Stifel expressed optimism about growth prospects for Livmarli, citing multiple "upside-levers" including organic growth in Alagille syndrome (ALGS) and progressive familial intrahepatic cholestasis (PFIC), weight-based pricing, and the EXPAND program, alongside steady revenue from Ctexli and Cholbam.
The firm also conveyed "strong conviction" in volixibat ahead of pivotal PSC/primary biliary cholangitis (PBC) data, projecting it as a potential blockbuster opportunity even with conservative assumptions.
Stifel noted that Mirum’s strong financial position, growing commercial business, pipeline optionality, and management team make it stand out "in what remains a discerning biotech tape," despite the stock’s recent strong performance.

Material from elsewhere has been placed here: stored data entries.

-- ==== Sys2Proof/Tests/Slice0.lean ====
section
/-! SUPPORT. Tests. Expected values come from 95_test_vectors.md (named V-…, P…), or by hand from the rule named. The witnesses
of the statements' hypotheses stand at the end. -/

namespace Sys2Proof.Tests

-- One theorem after another: many at once each hold a thread of their own.
set_option Elab.async false

open Sys2Proof.Machine

/-! ## Helpers -/

/-- The outcome is a next state with this property. -/
def isNext (o : Host.Outcome State Fault Refusal) (p : State → Bool) : Bool :=
  match o with
  | .next t => p t
  | .fault _ => false
  | .refused _ => false

/-- A next state, taken out of its outcome. -/
theorem next_of_isNext {o : Host.Outcome State Fault Refusal} {p : State → Bool} (h : isNext o p = true) :
    ∃ t, o = .next t ∧ p t = true := by
  cases o with
  | next t => exact ⟨t, rfl, h⟩
  | fault f => cases h
  | refused r => cases h

/-- Decoder pins from the bits of `DIN` (R87). -/
def din (v : BitVec 6) : DecPins := DecPins.ofVec v

/-- Encoder pins from the bits of `EIN` (R88). -/
def ein (v : BitVec 13) : EncPins := EncPins.ofVec v

/-- The image `T1` (95_test_vectors.md section 2). -/
def t1Image : Memory 21 := [(0, 0x000402), (1, 0x100041), (2, 0x000C04), (3, 0x100042), (4, 0x100100)]

/-- The tree `t1`. -/
def t1 : Tree := .internal (.leaf (.sym 0x41)) (.internal (.leaf (.sym 0x42)) (.leaf .eos))

/-- The tree `t3`. -/
def t3 : Tree := .internal (.leaf (.sym 0x41)) (.leaf .eos)

/-- An entry from its header and its code (R85). -/
def entryOf (h : BitVec 10) (c : CodeField) : Entry := h ++ c

/-- Some entries: `K1` at 0x41, 0x42, 0x100; `K2` at 0x64; no entry at 0x78; `V-E16`'s reserved length at 0x79. -/
def codes : Memory 266 :=
  [(0x41, entryOf 0x201 0x0), (0x42, entryOf 0x202 0x2), (0x64, entryOf 0x202 0x3), (0x78, entryOf 0x000 0x0),
   (0x79, entryOf 0x301 0x0), (0x100, entryOf 0x202 0x3)]

/-- A machine with these decoder registers over `T1`, and these pins. -/
def decAt (st : DState) (node : NodeAddr) (mid : Bool) (code : StatusCode) (p : DecPins) : State :=
  { State.reset with dec := { dstate := st, node := node, mid := mid, dstatus := code }, nodeMem := t1Image, din := p }

/-- The same over a memory of one word at node 0. -/
def decOn (w : NodeWord) (mid : Bool) (p : DecPins) : State :=
  { State.reset with dec := { dstate := .run, node := 0, mid := mid, dstatus := 0 }, nodeMem := [(0, w)], din := p }

/-- A machine with these encoder registers over `codes`, and these pins. -/
def encAt (st : EState) (cur : Val) (rem : Len) (acc : Byte) (cnt : BitVec 3) (p : EncPins) : State :=
  { State.reset with
    enc := { estate := st, cur := cur, rem := rem, acc := acc, cnt := cnt, estatus := 0, errSym := 0 }, codeMem := codes,
    ein := p }

/-- A machine whose encoder is in FETCH with one entry, for the sentinel. -/
def encEnd (e : Entry) (p : EncPins) : State :=
  { State.reset with enc := { EncRegs.reset with estate := .fetch }, codeMem := [(0x100, e)], ein := p }

/-! ## Well-formedness: an ill-formed term for each check (R82, R85) -/

/-- `val` 256 with a reserved field of 0 is the sentinel, no reserved word. -/
theorem test_wordBad_256_is_illformed : (Instr.wordBad 0 256).wellFormed = false := by decide
/-- `val` 0x41 with a reserved field of 0 is a byte symbol. -/
theorem test_wordBad_byte_is_illformed : (Instr.wordBad 0 0x41).wellFormed = false := by decide
/-- A length of 256 belongs to `C-CODE.256`. -/
theorem test_cCode_256_is_illformed : (Instr.cCode 256 0).wellFormed = false := by decide
/-- A length of 256 is not reserved. -/
theorem test_cBad_256_is_illformed : (Instr.cBad 256 0).wellFormed = false := by decide
/-- The values next to them are admitted. -/
theorem test_boundaries_are_wellformed :
    (Instr.wordBad 0 257).wellFormed = true ∧ (Instr.wordBad 1 0).wellFormed = true ∧
      (Instr.cCode 255 0).wellFormed = true ∧ (Instr.cBad 257 0).wellFormed = true := by decide

/-! ## Decoding: words written out bit by bit from R81 and R85, vectors from R87 and R88 -/

/-- V-W1 to V-W3: `{0, left, right}`. -/
theorem test_decode_int :
    decode (.node 0b0_0000000101_0000001000#21) = .wordInt 5 8 ∧
      decode (.node 0b0_1111111111_1111111111#21) = .wordInt 1023 1023 ∧ decode (.node 0#21) = .wordInt 0 0 := by decide
/-- V-W4, V-W5: `{1, 00000000000, val}`. -/
theorem test_decode_sym :
    decode (.node 0b1_00000000000_000000000#21) = .wordSym 0x00 ∧
      decode (.node 0b1_00000000000_011111111#21) = .wordSym 0xFF := by decide
/-- V-W6. -/
theorem test_decode_eos : decode (.node 0b1_00000000000_100000000#21) = .wordEos := by decide
/-- V-W7 to V-W11. -/
theorem test_decode_bad :
    decode (.node 0b1_00000000000_100000001#21) = .wordBad 0 257 ∧
      decode (.node 0b1_00000000000_111111111#21) = .wordBad 0 511 ∧
      decode (.node 0b1_00000000001_000000000#21) = .wordBad 1 0 ∧
      decode (.node 0b1_10000000000_001000001#21) = .wordBad 0x400 0x41 ∧
      decode (.node 0b1_11111111111_111111111#21) = .wordBad 0x7FF 511 := by decide
/-- V-W12, V-W13: `{0, len}`. -/
theorem test_decode_entry_none :
    decode (.entry (entryOf 0b0_000000000 0x7)) = .cNone 0 0x7 ∧
      decode (.entry (entryOf 0b0_111111111 0x0)) = .cNone 511 0x0 := by decide +kernel
/-- V-W14 to V-W16. -/
theorem test_decode_entry_code :
    decode (.entry (entryOf 0b1_000000000 0x0)) = .cCode 0 0x0 ∧
      decode (.entry (entryOf 0b1_000000011 0xFD)) = .cCode 3 0xFD ∧
      codeBits (entryOf 0b1_000000011 0x5) = [true, false, true] ∧
      codeBits (entryOf 0b1_000000011 0xFD) = [true, false, true] := by decide +kernel
/-- V-W17. -/
theorem test_decode_entry_code256 : decode (.entry (entryOf 0b1_100000000 0x1)) = .cCode256 0x1 := by decide +kernel
/-- V-W18. -/
theorem test_decode_entry_bad : decode (.entry (entryOf 0b1_100000001 0x0)) = .cBad 257 0x0 := by decide +kernel
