-- ==== Sys2Proof/Syntax.lean ====
section
/-! DEFINITION. The commands of the block: one constructor per row of spec/opcode_table.json (30_encoding.md R84), with
the operands of R82. An operand's type has the operand's width (R83), so every term stands for exactly one legal
word. `RawCommand` is any 32-bit word cut into the fields of R81, legal or not. -/

namespace Sys2Proof

/-- The encode order (10_state.md R24; 20_memory.md R63, R64). -/
inductive Order where
  | normal
  | inverse
deriving DecidableEq, Repr

/-- The built-in alphabets (40_alphabet.md R100). -/
inductive Preset where
  | zbase32
  | rfc4648
  | bech32
deriving DecidableEq, Repr

/-- The fields of a command word (R81): opcode, sub-function, immediate. -/
structure RawCommand where
  opc : BitVec 4
  sub : BitVec 4
  imm : BitVec 24
deriving DecidableEq, Repr

/-- The commands. -/
inductive Instr where
  /-- ALPHA_BEGIN: start loading a custom alphabet of the given order (40_alphabet.md R103). -/
  | alphaBegin (o : Order)
  /-- ALPHA_BYTE: append one byte of the specification string (R104). -/
  | alphaByte (d : Byte)
  /-- ALPHA_COMMIT: validate the staged string and install it (R105). -/
  | alphaCommit
  /-- ALPHA_PRESET zbase32 (R109). -/
  | alphaPresetZbase32
  /-- ALPHA_PRESET rfc4648 (R109). -/
  | alphaPresetRfc4648
  /-- ALPHA_PRESET bech32 (R109). -/
  | alphaPresetBech32
  /-- ENC_START: open an encoder session (42_encoder.md R140). -/
  | encStart
  /-- ENC_BYTE: take one input byte (R141). -/
  | encByte (d : Byte)
  /-- ENC_FINISH: flush the trailing partial group and close the session (R150). -/
  | encFinish
  /-- DEC_START: open a decoder session (43_decoder.md R170). -/
  | decStart
  /-- DEC_SYM: consume one symbol byte (R171). -/
  | decSym (d : Byte)
  /-- DEC_FINISH: flush and close the session (R180). -/
  | decFinish
  /-- LEN_ENC: the source's `encoded_length` (41_length.md R131). -/
  | lenEnc (n : Length)
  /-- LEN_DEC: the source's `decoded_length_upper_bound` (R132). -/
  | lenDec (m : Length)
  /-- CLR_ERR: clear the command-error record (44_control.md R200). -/
  | clrErr
deriving DecidableEq, Repr

end Sys2Proof
end

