-- ==== Sys2Proof/Laws/Ops.lean ====
section
/-! SUPPORT. What each shared operation of the machine can do, said once: frames, the command-error record, validation, the
lookups, and the step. -/

namespace Sys2Proof.Machine

/-! ## Frames -/

theorem keepsAllBut_iff (parts : List Part) (s t : State) : keepsAllBut parts s t ↔
    ((.alpha ∈ parts ∨ t.alpha = s.alpha) ∧ (.staging ∈ parts ∨ t.staging = s.staging)
    ∧ (.enc ∈ parts ∨ t.enc = s.enc) ∧ (.dec ∈ parts ∨ t.dec = s.dec)
    ∧ (.lenOut ∈ parts ∨ t.lenOut = s.lenOut) ∧ (.alphaErr ∈ parts ∨ t.alphaErr = s.alphaErr)
    ∧ (.cmdErr ∈ parts ∨ t.cmdErr = s.cmdErr) ∧ (.encOut ∈ parts ∨ t.encOut = s.encOut)
    ∧ (.decOut ∈ parts ∨ t.decOut = s.decOut) ∧ (.port ∈ parts ∨ t.port = s.port)) := by
  simp only [or_iff_not_imp_left]
  constructor
  · intro h
    exact ⟨h .alpha, h .staging, h .enc, h .dec, h .lenOut, h .alphaErr, h .cmdErr, h .encOut, h .decOut, h .port⟩
  · rintro ⟨h₁, h₂, h₃, h₄, h₅, h₆, h₇, h₈, h₉, h₁₀⟩ p hp
    cases p with
    | alpha => exact h₁ hp
    | staging => exact h₂ hp
    | enc => exact h₃ hp
    | dec => exact h₄ hp
    | lenOut => exact h₅ hp
    | alphaErr => exact h₆ hp
    | cmdErr => exact h₇ hp
    | encOut => exact h₈ hp
    | decOut => exact h₉ hp
    | port => exact h₁₀ hp

theorem keepsAllBut_refl (parts : List Part) (s : State) : keepsAllBut parts s s := by
  intro p _
  cases p <;> rfl

theorem keepsAllBut_trans {parts : List Part} {s t u : State} (h : keepsAllBut parts s t) (g : keepsAllBut parts t u) :
    keepsAllBut parts s u := by
  intro p hp
  have a := h p hp
  have b := g p hp
  cases p <;> exact b.trans a

theorem keepsAllBut_mono {small large : List Part} {s t : State} (h : keepsAllBut small s t)
    (sub : ∀ p ∈ small, p ∈ large) : keepsAllBut large s t :=
  fun p hp => h p fun hs => hp (sub p hs)

/-! ## The command-error record (60_exceptions.md R212) -/

variable (cause : CmdCause) (w : Word) (s : State)

/-- Raising writes the record as R212 says. -/
@[simp] theorem raiseCmdError_cmdErr : (raiseCmdError cause w s).cmdErr = recorded s cause w := by
  unfold raiseCmdError recorded
  split <;> simp [*]

/-- Raising writes nothing else. -/
theorem raiseCmdError_frame : keepsAllBut [.cmdErr] s (raiseCmdError cause w s) := by
  rw [keepsAllBut_iff]
  unfold raiseCmdError
  split <;> simp

@[simp] theorem raiseCmdError_alpha : (raiseCmdError cause w s).alpha = s.alpha :=
  raiseCmdError_frame cause w s .alpha (by decide)
@[simp] theorem raiseCmdError_staging : (raiseCmdError cause w s).staging = s.staging :=
  raiseCmdError_frame cause w s .staging (by decide)
@[simp] theorem raiseCmdError_enc : (raiseCmdError cause w s).enc = s.enc :=
  raiseCmdError_frame cause w s .enc (by decide)
@[simp] theorem raiseCmdError_dec : (raiseCmdError cause w s).dec = s.dec :=
  raiseCmdError_frame cause w s .dec (by decide)
@[simp] theorem raiseCmdError_lenOut : (raiseCmdError cause w s).lenOut = s.lenOut :=
  raiseCmdError_frame cause w s .lenOut (by decide)
@[simp] theorem raiseCmdError_alphaErr : (raiseCmdError cause w s).alphaErr = s.alphaErr :=
  raiseCmdError_frame cause w s .alphaErr (by decide)
@[simp] theorem raiseCmdError_encOut : (raiseCmdError cause w s).encOut = s.encOut :=
  raiseCmdError_frame cause w s .encOut (by decide)
@[simp] theorem raiseCmdError_decOut : (raiseCmdError cause w s).decOut = s.decOut :=
  raiseCmdError_frame cause w s .decOut (by decide)
@[simp] theorem raiseCmdError_port : (raiseCmdError cause w s).port = s.port :=
  raiseCmdError_frame cause w s .port (by decide)

/-- The BUSY condition is that a session is open (R213). -/
theorem busy_iff : busy s = true ↔ sessionOpen s := by
  simp [busy, sessionOpen]

theorem busy_eq_false_iff : busy s = false ↔ ¬ sessionOpen s := by
  rw [← busy_iff, Bool.not_eq_true]

/-! ## Lookups -/

theorem fwdLookup_eq (a : AlphabetUnit) (v : Value) : fwdLookup a v = a.fwd.get v.toFin := rfl

/-- An entry that is a value is looked up as that value (43_decoder.md R172). -/
theorem revLookup_value {a : AlphabetUnit} {d : Byte} {v : Value} (h : a.rev.get d.toFin = v.setWidth 8) :
    revLookup a d = some v := by
  have : ∀ v : Value, v.setWidth 8 ≠ invalidEntry ∧ (v.setWidth 8 : Byte).setWidth 5 = v := by decide
  simp only [revLookup, h]
  rw [if_neg (this v).1, (this v).2]

/-- An INVALID entry has no value. -/
theorem revLookup_invalid {a : AlphabetUnit} {d : Byte} (h : a.rev.get d.toFin = 0xFF) : revLookup a d = none := by
  simp [revLookup, h, invalidEntry]

/-! ## Steps -/

theorem step_nil {s : State} (h : s.port = []) : step s = .next s := by
  simp only [step, takeInput, h]

/-- A step takes the oldest input. -/
theorem step_cons {s : State} {x : PortInput} {rest : List PortInput} (h : s.port = x :: rest) :
    step s = acceptInput x (s.withPort rest) := by
  simp only [step, takeInput, h]

/-- Running k and then m steps. -/
theorem runSteps_add {k m : Nat} {s t : State} (h : runSteps k s = .next t) : runSteps (k + m) s = runSteps m t := by
  induction k generalizing s with
  | zero => simp only [runSteps] at h; cases h; simp
  | succ k ih =>
    rw [Nat.succ_add, runSteps]
    rw [runSteps] at h
    split at h
    · exact ih h
    · cases h
    · cases h

end Sys2Proof.Machine
end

In other recent news, Mirum Pharmaceuticals reported strong second-quarter 2025 financial results, with total revenues reaching $127.8 million. This marks a significant 64% increase compared to the same period in 2024, surpassing expectations of $107.36 million. The company also reported an earnings per share of -$0.12, which was better than the anticipated -$0.33. Following these results, Mirum Pharmaceuticals raised its 2025 revenue guidance to a range of $490 million to $510 million, indicating a projected 48% year-over-year growth at the midpoint. In light of these developments, H.C. Wainwright increased its price target for the company to $80, maintaining a Buy rating. Similarly, JMP Securities raised its price target to $81, with a Market Outperform rating, citing strong sales of Livmarli and bile acids. These updates reflect the company’s positive financial trajectory and analyst confidence in its future performance.